A dificuldade de alcançar o Telegram, que não tem sede nem representante legal no país, está inserida em um debate sobre os desafios de tornar legislações nacionais efetivas em um mercado de serviços na internet cada vez mais globalizado.
Nesse cenário, as opções seriam: aceitar o crescimento desenfreado de uma plataforma que não atende aos contatos do Judiciário brasileiro ou bloquear o Telegram até que a empresa passe a dialogar.
Nas últimas semanas, a corte eleitoral subiu o tom nas críticas ao serviço de comunicação e não descarta a medida mais drástica, que é o bloqueio.
A possibilidade do bloqueio do Telegram, como mostrou a Folha em recente reportagem, gera preocupação de parte dos especialistas na área, dadas as possíveis consequências da medida, que está inserida em um complexo debate não só da perspectiva legal como técnica.
Por outro lado, o Telegram não responde às autoridades, tampouco a pedidos da imprensa.
O presidente do tribunal, ministro Luís Roberto Barroso, encaminhou um ofício ao presidente do Telegram com o objetivo de formalizar uma cooperação que vise o combate à desinformação. Não houve resposta até o momento.
Para Barroso, serviços de comunicação com papel relevante no pleito do segundo semestre não podem operar no país sem representação jurídica adequada, responsável pelo cumprimento da legislação nacional e das decisões judiciais.
O Telegram é atualmente um dos canais de comunicação prediletos de Bolsonaro, usado para divulgar ações de sua administração.

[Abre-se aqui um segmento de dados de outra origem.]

-- ==== Sys2Proof/Machine/RoundFunction.lean ====
section
/-! DEFINITION. The round function and the block transform (44_round_function.md). -/

namespace Sys2Proof.Machine

/-- `F(x) = P(G0(x) ^ G1(ROTL64(x, 4)))` (44_round_function.md R82). -/
def roundF (x : Word) : Word := permute (g0 x ^^^ g1 (rotl64 x 4))

/-- `ROUND(x, y, k) = (y ^ F(x) ^ k, x)` on the pair (x, y) (44_round_function.md R83). -/
def cipherRound (xy : Word × Word) (k : Word) : Word × Word := (xy.2 ^^^ roundF xy.1 ^^^ k, xy.1)

/-- `TB(w0, w1, s)` for a schedule of any length: `X <- w1`, `Y <- w0`, one round per key in order, then
`(o0, o1) = (X, Y)` (44_round_function.md R84, R85; the write-back order is 90_conflicts.md C1's). -/
def transformWith (keys : List Word) (block : Word × Word) : Word × Word :=
  keys.foldl cipherRound (block.2, block.1)

/-- `TB` with the 54 round keys of the hardware (44_round_function.md R84). -/
def transformBlock (rk : Schedule) (block : Word × Word) : Word × Word := transformWith rk.toList block

/-- `FRND`: `RES <- F(OPA)` (44_round_function.md R86). -/
def execFrnd (s : State) : Result := command s (fun s => setRes (roundF s.opa) s)

/-- `BLK`: transform the block in `BLK0`, `BLK1`; `E_NOKEY` without a schedule (44_round_function.md R87). -/
def execBlk (s : State) : Result :=
  command s (fun s =>
    if s.kvalid then setBlock (transformBlock s.rk (s.blk0, s.blk1)) s else raise .noKey s)

end Sys2Proof.Machine
end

Conta hoje com mais de um milhão de seguidores.
Na semana passada, Bolsonaro disse a apoiadores que o governo está “tratando” sobre o caso do aplicativo. “É uma covardia o que estão querendo fazer com o Brasil”, disse o presidente ao ser provocado sobre o tema.

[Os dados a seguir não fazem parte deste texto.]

/-- 42_nonlinear.md R67: the two statements, and what they do to the bits `b3 b2 b1 b0` of every lane. -/
def Obligations.G0OnLaneBits : Prop :=
  (∀ x : Word,
    let x1 := x ^^^ ((x >>> 3) &&& (x >>> 2) &&& 0x1111111111111111)
    g0 x = x1 ^^^ ((x1 <<< 3) &&& (x1 <<< 2) &&& 0x8888888888888888)) ∧
  ∀ (x : Word) (k : Nat), k < 16 →
    let b := fun j => (lane x k).getLsbD j
    let b0' := b 0 ^^ (b 3 && b 2)
    (lane (g0 x) k).getLsbD 0 = b0' ∧ (lane (g0 x) k).getLsbD 1 = b 1 ∧ (lane (g0 x) k).getLsbD 2 = b 2 ∧
    (lane (g0 x) k).getLsbD 3 = (b 3 ^^ (b0' && b 1))

/-- 42_nonlinear.md R68: the two statements, and what they do to the bits `b3 b2 b1 b0` of every lane. -/
def Obligations.G1OnLaneBits : Prop :=
  (∀ x : Word,
    let x1 := x ^^^ ((x >>> 1) &&& (x <<< 1) &&& 0x4444444444444444)
    g1 x = x1 ^^^ ((x1 <<< 1) &&& (x1 >>> 1) &&& 0x2222222222222222)) ∧
  ∀ (x : Word) (k : Nat), k < 16 →
    let b := fun j => (lane x k).getLsbD j
    let b2' := b 2 ^^ (b 3 && b 1)
    (lane (g1 x) k).getLsbD 0 = b 0 ∧ (lane (g1 x) k).getLsbD 1 = (b 1 ^^ (b 0 && b2')) ∧
    (lane (g1 x) k).getLsbD 2 = b2' ∧ (lane (g1 x) k).getLsbD 3 = b 3

/-- 42_nonlinear.md R69: the lane tables, bijective on Words, fixing 0, not their own inverses, not linear. -/
def Obligations.NonlinearLaneTables : Prop :=
  (∀ (x : Word) (k : Nat), k < 16 →
    lane (g0 x) k = BitVec.ofNat 4
      ([0x0, 0x1, 0x2, 0xB, 0x4, 0x5, 0x6, 0xF, 0x8, 0x9, 0xA, 0x3, 0xD, 0xC, 0x7, 0xE].getD (lane x k).toNat 0) ∧
    lane (g1 x) k = BitVec.ofNat 4
      ([0x0, 0x1, 0x2, 0x3, 0x4, 0x7, 0x6, 0x5, 0x8, 0x9, 0xE, 0xD, 0xC, 0xF, 0xA, 0xB].getD (lane x k).toNat 0)) ∧
  Function.Bijective g0 ∧ Function.Bijective g1 ∧ g0 0 = 0 ∧ g1 0 = 0 ∧
  g0 (g0 0x7) = 0xE ∧ g1 (g1 0xB) = 0xF ∧ g0 0x1 ^^^ g0 0x2 = 0x3 ∧ g0 0x3 = 0xB

/-- 43_key_schedule.md R72: the formula; only bits 63:60 of the rotated word change; the lanes; bijective; linear. -/
def Obligations.MixingStepInLanes : Prop :=
  (∀ w : Word, a16 w = rotl64 w 60 ^^^ ((rotl4 ((rotl64 w 60).extractLsb' 56 4)).setWidth 64 <<< 60)) ∧
  (∀ w : Word, (a16 w).extractLsb' 0 60 = (rotl64 w 60).extractLsb' 0 60) ∧
  (∀ w : Word, lane (a16 w) 15 = lane w 0 ^^^ rotl4 (lane w 15) ∧ lane (a16 w) 14 = lane w 15 ∧
    ∀ k : Nat, k ≤ 13 → lane (a16 w) k = lane w (k + 1)) ∧
  Function.Bijective a16 ∧ (∀ a b : Word, a16 (a ^^^ b) = a16 a ^^^ a16 b)

/-- 43_key_schedule.md R74: the two seeds and the recurrence for `r` from 0 to 51. -/
def Obligations.ScheduleFollowsTheRecurrence : Prop :=
  ∀ k0 k1 : Word, (keySchedule k0 k1)[0] = k0 ∧ (keySchedule k0 k1)[1] = k1 ∧
    ∀ (r : Nat) (h : r ≤ 51),
      (keySchedule k0 k1)[r + 2] =
        a16x3 (keySchedule k0 k1)[r + 1] ^^^ (keySchedule k0 k1)[r] ^^^ BitVec.ofNat 64 (r + 1)

/-- 43_key_schedule.md R75: `REV(s)[i] = s[53 - i]`, the 27 swaps in place compute it, and it is its own inverse. -/
def Obligations.ReversalInPlaceIsReversal : Prop :=
  (∀ (s : Schedule) (i : Nat) (h : i < 54), (reverseSchedule s)[i] = s[53 - i]) ∧
  (∀ s : Schedule, (List.range 27).foldl swapRoundKeys s = reverseSchedule s) ∧
  (∀ s : Schedule, reverseInPlace s = reverseSchedule s) ∧
  (∀ s : Schedule, reverseSchedule (reverseSchedule s) = s)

Procurado pela Folha, o Palácio do Planalto ainda não se manifestou sobre o assunto.
O Telegram está na mira de ao menos duas apurações, uma na Polícia Federal e outra no MPF (Ministério Público Federal).

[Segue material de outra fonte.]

-- ==== Sys2Proof/Tests/Slice0.lean ====
section
/-! SUPPORT. The model's own tests: words written out from the encoding, the well-formedness smoke test, one step at a
time against the spec's vectors (95_test_vectors.md), and for each statement with premises a state that meets them. -/

namespace Sys2Proof.Tests

open Sys2Proof.Machine

/-! ## Helpers -/

/-- A field of the next state, if there is one. -/
def field {α : Type} (f : State → α) : Result → Option α
  | .next t => some (f t)
  | .fault _ => none
  | .refused _ => none

/-- One step that runs the command word `w`. -/
def runWord (s : State) (w : Nat) : Result := step (s.withFetchWord 64 w)

/-- The machine after reset with `OPA` written. -/
def withOpa (v : Word) : State := { State.reset with opa := v }

/-- The machine after reset with the key of scenario S1 (95_test_vectors.md S1). -/
def withKey : State := { State.reset with key0 := 0xa6d2ae2816157e2b, key1 := 0x3c4fcf098815f7ab }

/-- A schedule in place for the zero key and Buffers of one block, that touch: `DST = SRC + LEN`. -/
def ready : State :=
  { State.reset with rk := keySchedule 0 0, kvalid := true, src := 0x1000, dst := 0x1010, len := 16 }

/-- An error recorded. -/
def stopped : State := { ready with err := .badLen }

/-- One event to come. -/
def facing (s : State) (e : Event) : State := { s with script := [e] }

/-! ## Decoding: words written bit by bit from 30_encoding.md R50 and R52 -/

theorem test_decode_nop : decode 0b00000000000000000000000000000000000000000000000000_000000_00000000 = .ok .nop := by decide
theorem test_decode_kexpE : decode 0b00000000000000000000000000000000000000000000000000_000000_00000001 = .ok .kexpE := by decide
theorem test_decode_kexpD : decode 0b00000000000000000000000000000000000000000000000000_000000_00000010 = .ok .kexpD := by decide
theorem test_decode_krev : decode 0b00000000000000000000000000000000000000000000000000_000000_00000011 = .ok .krev := by decide
theorem test_decode_blk : decode 0b00000000000000000000000000000000000000000000000000_000000_00000100 = .ok .blk := by decide
theorem test_decode_ecb : decode 0b00000000000000000000000000000000000000000000000000_000000_00000101 = .ok .ecb := by decide
theorem test_decode_clrerr : decode 0b00000000000000000000000000000000000000000000000000_000000_00000110 = .ok .clrerr := by decide
theorem test_decode_rotl : decode 0b00000000000000000000000000000000000000000000000000_100101_00010000 = .ok (.rotl 37) := by decide
theorem test_decode_perm : decode 0b00000000000000000000000000000000000000000000000000_000000_00010001 = .ok .perm := by decide
theorem test_decode_g0 : decode 0b00000000000000000000000000000000000000000000000000_000000_00010010 = .ok .g0 := by decide
theorem test_decode_g1 : decode 0b00000000000000000000000000000000000000000000000000_000000_00010011 = .ok .g1 := by decide
theorem test_decode_a16x3 : decode 0b00000000000000000000000000000000000000000000000000_000000_00010100 = .ok .a16x3 := by decide
theorem test_decode_frnd : decode 0b00000000000000000000000000000000000000000000000000_000000_00010101 = .ok .frnd := by decide

/-- 95_test_vectors.md V15, the illegal rows. -/
theorem test_decode_illegal :
    [0x07, 0x0f, 0x16, 0xff, 0x100, 0x105, 0x3f15, 0x4000, 0x4010, 0x100000005, 0xffffffffffffffff].map
      (decodeTableWord 64) = List.replicate 11 none := by decide

/-! ## Well-formedness: an ill-formed line for each check, and one at its limit that passes -/

theorem test_wf_value : (ScriptLine.wr (.name .opa) (2 ^ 64)).wellFormed = false ∧
    (ScriptLine.wr (.name .opa) (2 ^ 64 - 1)).wellFormed = true := by decide
theorem test_wf_number : (ScriptLine.rd (.number 256)).wellFormed = false ∧
    (ScriptLine.rd (.number 255)).wellFormed = true := by decide
theorem test_wf_cmd : (ScriptLine.cmd (.rotl 1)).wellFormed = false ∧ (ScriptLine.cmd .perm).wellFormed = true := by decide
theorem test_wf_rotation : (ScriptLine.cmdRotl 64).wellFormed = false ∧ (ScriptLine.cmdRotl 63).wellFormed = true := by decide
theorem test_wf_mem_range : (ScriptLine.memSet (2 ^ 64 - 1) 2 [1, 2]).wellFormed = false ∧
    (ScriptLine.memSet (2 ^ 64 - 2) 2 [1, 2]).wellFormed = true := by decide
theorem test_wf_mem_count : (ScriptLine.memSet 0 3 [1, 2]).wellFormed = false := by decide
theorem test_wf_mem_byte : (ScriptLine.memSet 0 2 [1, 256]).wellFormed = false := by decide
theorem test_wf_mem_get : (ScriptLine.memGet (2 ^ 64) 1).wellFormed = false := by decide
theorem test_wf_unit : (ScriptLine.unit .ecb 0).wellFormed = false ∧ (ScriptLine.unit .frnd 0).wellFormed = true := by decide
theorem test_wf_pseudo : (ScriptLine.setkey (2 ^ 64) 0).wellFormed = false ∧ (ScriptLine.setbuf 0 (2 ^ 64) 0).wellFormed = false ∧
    (ScriptLine.ldblk 0 (2 ^ 64)).wellFormed = false ∧ (ScriptLine.encrypt 0 0 (2 ^ 64)).wellFormed = false ∧
    (ScriptLine.decrypt (2 ^ 64) 0 0).wellFormed = false ∧ (ScriptLine.rotl 0 64).wellFormed = false := by decide

/-! ## One step of each command, expected values from 95_test_vectors.md -/

/-- V1. -/
theorem test_rotl_24 : field State.res (runWord (withOpa 0x0123456789abcdef) 0x1810) = some 0x6789abcdef012345 := by decide +kernel
/-- V1. -/
theorem test_rotl_wraps : field State.res (runWord (withOpa 0x8000000000000000) 0x0110) = some 1 := by decide +kernel
/-- V2: the result lists the source byte of each byte. -/
theorem test_perm_bytes : field State.res (runWord (withOpa 0x0706050403020100) 0x11) = some 0x0003060104070205 := by decide +kernel
/-- V3: every lane value. -/
theorem test_g0_lanes : field State.res (runWord (withOpa 0xfedcba9876543210) 0x12) = some 0xe7cd3a98f654b210 := by decide +kernel
/-- V3: every lane value. -/
theorem test_g1_lanes : field State.res (runWord (withOpa 0xfedcba9876543210) 0x13) = some 0xbafcde9856743210 := by decide +kernel
/-- V4. -/
theorem test_a16x3 : field State.res (runWord (withOpa 0x8000000000000000) 0x14) = some 0x4218000000000000 := by decide +kernel
/-- V7. -/
theorem test_frnd : field State.res (runWord (withOpa 0x00000000000000ff) 0x15) = some 0x5e00000b00000000 := by decide +kernel
/-- V6. -/
theorem test_kexpE : field (fun t => (t.rk[2], t.rk[53], statusWord t)) (runWord withKey 0x01)
    = some (0xf7016ad4e68dff75, 0x822d5ad59bc5ff4e, 0x1) := by decide +kernel
/-- V6. -/
theorem test_kexpD : field (fun t => (t.rk[0], t.rk[52], statusWord t)) (runWord withKey 0x02)
    = some (0x822d5ad59bc5ff4e, 0x3c4fcf098815f7ab, 0x3) := by decide +kernel
/-- V5, V6: the ends change places and the middle pair is swapped exactly once. -/
theorem test_krev : field (fun t => (t.rk[0], t.rk[26], t.rk[27], statusWord t)) (runWord ready 0x03)
    = some (0x283809a1de8e5001, 0xff768cd2a512a047, 0xf4d98f7da09cde68, 0x3) := by decide +kernel
/-- V10, last row. -/
theorem test_blk : field (fun t => (t.blk0, t.blk1)) (runWord ready 0x04)
    = some (0xbc519214e5cba06f, 0x12dac394aeb758cb) := by decide +kernel
/-- V14: no schedule. -/
theorem test_blk_noKey : field statusWord (runWord State.reset 0x04) = some 0x20 := by decide +kernel
/-- V13, "one block": 16 bytes 00 to 0f at 0x1000 into 0x1010. -/
theorem test_ecb_one_block :
    field (fun t => (t.nblk, bufferBytes t.mem 0x1010 16))
      (runWord { ready with mem := (List.range 15).map (fun k => (0x1001 + k, BitVec.ofNat 8 (k + 1))) } 0x05)
    = some (1, [0x71, 0x25, 0x56, 0x03, 0x78, 0xce, 0xa1, 0x9a, 0x44, 0x4e, 0xda, 0x42, 0xb8, 0x7e, 0x14, 0x84]) := by
  decide +kernel
/-- V14, last line: bytes 0x3000 to 0x3007 of the output region are absent. -/
theorem test_ecb_bus :
    field statusWord (runWord { ready with dst := 0x2ff8, absent := [⟨0x3000, 2 ^ 64 - 0x3000⟩] } 0x05) = some 0x61 := by
  decide +kernel
/-- 45_ecb_controller.md R92, its example. -/
theorem test_clrerr : field statusWord (runWord stopped 0x06) = some 0x01 := by decide +kernel
/-- V14: a word that is not exactly `CLRERR` is ignored while an error is recorded. -/
theorem test_not_clrerr : field statusWord (runWord stopped 0x106) = some 0x31 := by decide +kernel
/-- 45_ecb_controller.md R90. -/
theorem test_nop : field (fun t => decide (t = ready)) (runWord ready 0x00) = some true := by decide +kernel
/-- V14. -/
theorem test_illegal : field statusWord (runWord ready 0x07) = some 0x11 := by decide +kernel

/-- V16. -/
theorem test_reads : [0x0b, 0x09, 0x0d, 0x3f, 0x76, 0xff, 0x40, 0x42, 0x75].map (fun n => readRegister (BitVec.ofNat 8 n) ready)
    = [0x101036, 0, 0, 0, 0, 0, 0, 1, 0x283809a1de8e5001] := by decide +kernel
/-- V14: the same value rewritten clears `KVALID` all the same. -/
theorem test_key_write : field statusWord (step (facing ready (.regWrite 0x01 0))) = some 0 := by decide +kernel
/-- 70_reset_and_hazards.md R112: one block stored, then the reset falls before anything else. -/
theorem test_reset_inside :
    field (fun t => (t.kvalid, t.hung, readByte t.mem 0x1010, readByte t.mem 0x1018))
      (step (facing ready (.resetInside 0x05 57 true))) = some (false, true, 0x6f, 0x00) := by decide +kernel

A mensagem de Bolsonaro sobre as urnas eletrônicas, que ainda aparece no aplicativo, tem links que direcionam os leitores para arquivos do inquérito da Polícia Federal aberto após invasão cibernética a sistemas da Justiça Eleitoral em 2018.
Foi com base nesse material que ele e aliados encamparam, durante uma transmissão online, a tese de que o sistema eleitoral é suscetível a fraudes, suspeita rebatida pelo TSE. A polícia disse a Moraes que viu crime do presidente no vazamento dos dados dessa apuração.
Os links não funcionam mais porque os arquivos foram apagados de outras bases onde estavam hospedados. Essa providência, contudo, não foi do Telegram.
Foi usada uma rede social chamada “Brasileiros”, construída a partir da plataforma de código aberto Mastodon, para armazenar os documentos anexados.
Embora seja de agosto de 2021 e sobre um assunto tido como superado por ministros do STF e do TSE — a alegação de que o resultado das urnas eletrônicas é manipulável—, a publicação ainda disponível no Telegram é um exemplo dos desafios no combate à desinformação.
Além de Bolsonaro, outros pré-candidatos, como o ex-presidente Luiz Inácio Lula da Silva (PT) e Ciro Gomes (PDT), também contam com canais no aplicativo. O petista conta atualmente com 47 mil seguidores e Ciro, 19 mil.
A corte eleitoral já firmou parcerias com quase todas as principais plataformas tecnológicas e entende que exceções, caso do Telegram, não são desejáveis.
Na volta do recesso do Judiciário, informou o TSE, Barroso pretende discutir internamente com os ministros as providências possíveis. Ele conversa com seus sucessores no comando do tribunal, Edson Fachin e Alexandre de Moraes.